theorem genAdvance_law (c : Nat) (s : State) :
    Law [.cores, .ctxs, .fab, .link] s (genAdvance c s) := by
  unfold genAdvance
  repeat' (first
    | extract_lets | with_reducible exact Law.refl _ _ | with_reducible assumption
    | with_reducible apply Law.step (sendGenChange_law _ _ _ _) | with_reducible apply Law.step (updCore_law _ _ _)
    | with_reducible apply Law.step (updCtx_law _ _ _) | with_reducible refine Law.foldl _ _ _ ?_ ?_ | (show (_ : List Part) ⊆ _; decide)
    | (show (_ : List Part) ⊆ _; decide) | (intro _) | split | (dsimp +zetaDelta only [id]))

theorem dropLink_law (c : Nat) (s : State) :
    Law [.fab, .link] s (dropLink c s) := by
  unfold dropLink
  repeat' (first
    | extract_lets | with_reducible exact Law.refl _ _ | with_reducible assumption | with_reducible apply Law.step (updPair_law _ _ _ _)
    | with_reducible refine Law.foldl _ _ _ ?_ ?_ | (show (_ : List Part) ⊆ _; decide) | (show (_ : List Part) ⊆ _; decide) | (intro _)
    | split | with_reducible refine Law.set_link _ (by decide) ?_ | (dsimp +zetaDelta only [id]))

theorem disposeCtx_law (c : Nat) (s : State) :
    Law [.freeCtr, .mem, .host, .cores, .clus, .ctxs, .ddr, .hst, .tally, .log, .fab, .link, .stew, .ckpt, .pins, .side, .sent] s (disposeCtx c s) := by
  unfold disposeCtx
  repeat' (first
    | extract_lets | with_reducible exact Law.refl _ _ | with_reducible assumption | with_reducible apply Law.step (disposeCore_law _ _)
    | with_reducible apply Law.step (disposeCopies_law _ _) | with_reducible apply Law.step (modeAbort_law _ _ _)
    | with_reducible apply Law.step (ckptResetBeforeCut_law _ _) | with_reducible apply Law.step (dropLink_law _ _)
    | with_reducible refine Law.foldl _ _ _ ?_ ?_ | (show (_ : List Part) ⊆ _; decide) | (show (_ : List Part) ⊆ _; decide) | (intro _)
    | split | (dsimp +zetaDelta only [id]))

theorem reportRewound_law (c : Nat) (s : State) :
    Law [.host, .hst, .tally, .sent] s (reportRewound c s) := by
  unfold reportRewound
  repeat' (first
    | extract_lets | with_reducible exact Law.refl _ _ | with_reducible assumption
    | with_reducible apply Law.step (postEvent_law _ _ _ _ _ _ _ _) | with_reducible apply Law.step (completeAwaits_law _ _ _ _)
    | with_reducible refine Law.foldl _ _ _ ?_ ?_ | (show (_ : List Part) ⊆ _; decide) | (show (_ : List Part) ⊆ _; decide) | (intro _)
    | split | (dsimp +zetaDelta only [id]))

theorem scrubCore_law (g : Nat) (s : State) :
    Law [.mem, .host, .cores] s (scrubCore g s) := by
  unfold scrubCore
  repeat' (first
    | extract_lets | with_reducible exact Law.refl _ _ | with_reducible assumption | with_reducible apply Law.step (updCore_law _ _ _)
    | with_reducible refine Law.foldl _ _ _ ?_ ?_ | (show (_ : List Part) ⊆ _; decide) | (show (_ : List Part) ⊆ _; decide) | (intro _)
    | split | with_reducible refine Law.set_mem _ (by decide) (by decide) (fun w => Memory.wf_writeN _ _ w) ?_
    | with_reducible refine Law.set_mem _ (by decide) (by decide) (fun w => Memory.wf_zero _ _ w) ?_
    | with_reducible refine Law.set_mem _ (by decide) (by decide) (fun w => Memory.wf_filter _ w) ?_
    | with_reducible refine Law.set_mem _ (by decide) (by decide) (fun w => w) ?_ | (dsimp +zetaDelta only [id]))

----------------------------------------

• **Exercise brief**
Please transcribe, exactly and with nothing added, the lines from the first line of the material above through the line that contains "apply Law.step (updCtx_law".

• **Solution to this problem**
theorem genAdvance_law (c : Nat) (s : State) :
    Law [.cores, .ctxs, .fab, .link] s (genAdvance c s) := by
  unfold genAdvance
  repeat' (first
    | extract_lets | with_reducible exact Law.refl _ _ | with_reducible assumption
    | with_reducible apply Law.step (sendGenChange_law _ _ _ _) | with_reducible apply Law.step (updCore_law _ _ _)
    | with_reducible apply Law.step (updCtx_law _ _ _) | with_reducible refine Law.foldl _ _ _ ?_ ?_ | (show (_ : List Part) ⊆ _; decide)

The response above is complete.